Teaching coping skills alone often doesn’t work—at least not in the way we hope. This is because children’s brains develop from the bottom up, and the parts responsible for emotions and stress responses develop before the logical, thinking brain.
Why Teaching Coping Skills Doesn’t Work for Kids
Adults often process by talking and applying logical strategies. This works because our brains are fully developed. Children, however, develop from the bottom up.
The lower parts of their brain—responsible for emotions, body sensations, and stress responses—develop before the logical, thinking brain. This changes everything about how they process stress.
Why Kids Can’t Use Coping Skills When They’re Upset
Most coping skills (deep breaths, stress balls) are taught when a child is calm and stored in the thinking part of the brain. When a child becomes overwhelmed, their nervous system shifts into a stress response, and their thinking brain can go offline.
- Logic doesn’t work
- Reasoning doesn’t stick
- Coping skills feel inaccessible
The Window of Tolerance: Where Learning Actually Happens
Children learn best when their nervous system is within their Window of Tolerance—a state where they feel safe, regulated, and connected.
- Outside the window, children may become overwhelmed (tantrums, aggression).
- Or they may shut down (withdraw, freeze, disconnect).

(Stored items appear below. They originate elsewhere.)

/-- A transaction faults only where the rule that uses its answer does. -/
theorem neverFaults_ask {q : Txn} {s : State} {use : Answer → Res State} (h : ∀ a, NeverFaults (use a)) :
    NeverFaults (ask q s use) := by
  by_cases ha : s.answerTo q = .never
  · rw [ask_of_never ha]
    exact neverFaults_next s
  · rw [ask_of_answered ha]
    exact h _

section

variable {s : State}

theorem neverFaults_memRead32 {a : U32} {use : U32 → State → Res State}
    (h : ∀ v, NeverFaults (use v (s.asked (.memRead32 a)))) : NeverFaults (memRead32 a s use) :=
  neverFaults_ask fun
    | .word v => h v
    | .nothing | .byte _ | .attrWritten _ _ | .attrValue _ _ _ | .mbxValue _ _ | .mbxStatus _
    | .handlerReturn _ | .never => neverFaults_refused nofun

theorem neverFaults_attrWrite {attr sel : U16} {value : U32} {peer : Bool} {use : U32 → State → Res State}
    (h : ∀ rc st, NeverFaults (use st (s.attrAsked (.attrWrite attr value sel peer) rc st))) :
    NeverFaults (attrWrite attr value sel peer s use) :=
  neverFaults_ask fun
    | .attrWritten rc st => h rc st
    | .nothing | .byte _ | .word _ | .attrValue _ _ _ | .mbxValue _ _ | .mbxStatus _
    | .handlerReturn _ | .never => neverFaults_refused nofun

theorem neverFaults_attrRead {attr sel : U16} {peer : Bool} {use : U32 → U32 → State → Res State}
    (h : ∀ v rc st, NeverFaults (use v st (s.attrAsked (.attrRead attr sel peer) rc st))) :
    NeverFaults (attrRead attr sel peer s use) :=
  neverFaults_ask fun
    | .attrValue v rc st => h v rc st
    | .nothing | .byte _ | .word _ | .attrWritten _ _ | .mbxValue _ _ | .mbxStatus _
    | .handlerReturn _ | .never => neverFaults_refused nofun

theorem neverFaults_mbxRead {use : U32 → U32 → State → Res State}
    (h : ∀ v st, NeverFaults (use v st (s.asked .mbxRead))) : NeverFaults (mbxRead s use) :=
  neverFaults_ask fun
    | .mbxValue v st => h v st
    | .nothing | .byte _ | .word _ | .attrWritten _ _ | .attrValue _ _ _ | .mbxStatus _
    | .handlerReturn _ | .never => neverFaults_refused nofun

theorem neverFaults_mbxAck {v : U16} {use : U32 → State → Res State}
    (h : ∀ st, NeverFaults (use st (s.asked (.mbxAck v)))) : NeverFaults (mbxAck v s use) :=
  neverFaults_ask fun
    | .mbxStatus st => h st
    | .nothing | .byte _ | .word _ | .attrWritten _ _ | .attrValue _ _ _ | .mbxValue _ _
    | .handlerReturn _ | .never => neverFaults_refused nofun

theorem neverFaults_handlerCall {id : U16} {buf len : U32} {use : U32 → State → Res State}
    (h : ∀ rc, NeverFaults (use rc (s.asked (.handlerCall id buf len)))) :
    NeverFaults (handlerCall id buf len s use) :=
  neverFaults_ask fun
    | .handlerReturn rc => h rc
    | .nothing | .byte _ | .word _ | .attrWritten _ _ | .attrValue _ _ _ | .mbxValue _ _
    | .mbxStatus _ | .never => neverFaults_refused nofun

/-! ### The phases: each reads registers that the invariant fills -/

theorem neverFaults_rsWaitTxq (hr : s.rsId.isSome = true) : NeverFaults (rsWaitTxq s) :=
  neverFaults_read hr fun _ _ => neverFaults_memRead32 fun _ => neverFaults_next _

theorem neverFaults_rsTxAssert (hr : s.rsId.isSome = true) : NeverFaults (rsTxAssert s) :=
  neverFaults_read hr fun _ _ => neverFaults_next _

theorem neverFaults_rsAttr {j : Fin 4} (hr : s.rsId.isSome = true) : NeverFaults (rsAttr j s) :=
  neverFaults_read hr fun _ _ => neverFaults_attrWrite fun _ _ =>
    neverFaults_ite (neverFaults_next _) (neverFaults_complete rfl rfl)

theorem neverFaults_rsRxAssert (hr : s.rsId.isSome = true) : NeverFaults (rsRxAssert s) :=
  neverFaults_read hr fun _ _ => neverFaults_next _

theorem neverFaults_rsTxDeassert (hr : s.rsId.isSome = true) : NeverFaults (rsTxDeassert s) :=
  neverFaults_read hr fun _ _ => neverFaults_next _

theorem neverFaults_armAddr (hid : s.cmdId.isSome = true) : NeverFaults (armAddr s) :=
  neverFaults_read hid fun _ _ => neverFaults_next _

theorem neverFaults_rxPollEom (hid : s.cmdId.isSome = true) : NeverFaults (rxPollEom s) :=
  neverFaults_read hid fun _ _ => neverFaults_memRead32 fun _ => neverFaults_next _

theorem neverFaults_rxReadCount (hid : s.cmdId.isSome = true) : NeverFaults (rxReadCount s) :=
  neverFaults_read hid fun _ _ => neverFaults_memRead32 fun _ => neverFaults_next _

theorem neverFaults_rxClear (hid : s.cmdId.isSome = true) (hh : s.cmdHandler.isSome = true) :
    NeverFaults (rxClear s) :=
  neverFaults_read hid fun _ _ => neverFaults_read hh fun _ _ => neverFaults_next _

theorem neverFaults_rxHandler (hid : s.cmdId.isSome = true) (hcount : s.rxCount.isSome = true) :
    NeverFaults (rxHandler s) :=
  neverFaults_read hid fun _ _ => neverFaults_read hcount fun _ _ =>
    neverFaults_handlerCall fun _ => neverFaults_next _

/-- K is below CMD_LEN, so CMD_DATA has a byte there (43_tx_engine.md R242). -/
theorem neverFaults_txCopy (hid : s.cmdId.isSome = true) (hcopy : s.copyOk = true) :
    NeverFaults (txCopy s) := by
  obtain ⟨k, len, data, hk, hlen, hdata, hlt, -, hlength⟩ := copyOk_iff.1 hcopy
  have hbyte : data[k.toNat]?.isSome = true :=
    Option.isSome_of_eq_some (List.getElem?_eq_getElem (hlength ▸ hlt))
  refine neverFaults_read hid fun id _ => ?_
  simp only [hlen, hk, hdata, readReg_some, andThen_next]
  exact neverFaults_read hbyte fun _ _ => neverFaults_next _

theorem neverFaults_fcEn0 : NeverFaults (fcEn0 s) := neverFaults_next _

theorem neverFaults_lkPoll : NeverFaults (lkPoll s) :=
  neverFaults_attrRead fun _ _ _ => neverFaults_ite (neverFaults_complete rfl rfl) (neverFaults_next _)

section

/-! The phases that may complete also read LAST_ATTR_RC and LAST_ATTR_ST (40_command_interface.md R150). -/

variable (hrc : s.lastAttrRc.isSome = true) (hst : s.lastAttrSt.isSome = true)
include hrc hst

theorem neverFaults_resetAdvance (hk : s.k.isSome = true) : NeverFaults (resetAdvance s) :=
  neverFaults_read hk fun _ _ => neverFaults_ite (neverFaults_next _) (neverFaults_complete hrc hst)

/-- The reset commands are those whose phase this is, and R177 has a successor for each. -/
theorem neverFaults_rsRxDeassert {op : BitVec 4} (hr : s.rsId.isSome = true) (hk : s.k.isSome = true)
    (hop : s.cmdOp = some op) (huses : op ∈ Phase.rsRxDeassert.usedBy) : NeverFaults (rsRxDeassert s) := by
  refine neverFaults_read hr fun id _ => ?_
  rw [hop, readReg_some, andThen_next]
  by_cases h1 : op = 1#4
  · rw [if_pos h1]
    exact neverFaults_complete hrc hst
  · have hall : op = 2#4 ∨ op = 9#4 := by simpa [Phase.usedBy, h1] using huses
    rw [if_neg h1, if_pos (by simpa using hall)]
    exact neverFaults_resetAdvance (by exact hrc) (by exact hst) (by exact hk)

Why Overarching Coping Skills Fall Short
Many traditional approaches rely on a top-down model: teach, practice, and expect use. But this skips a critical step: nervous system regulation.
Without regulation, coping skills become inconsistent and ineffective during real stress. This is why parents often say, "They know what to do—they just don't do it."
What Actually Works: A Bottom-Up Approach
For coping skills to truly work, they must be built from the bottom up by supporting the child’s nervous system, creating safety, and teaching through play.
How Child-Centered Play Therapy Helps
Child-Centered Play Therapy matches how children’s brains develop. Instead of starting with skills, it focuses on relationship, emotional safety, and regulation.
Through play, children express their inner world and process emotions naturally. Over time, they don't just learn skills—they become more regulated, making those skills accessible in real life.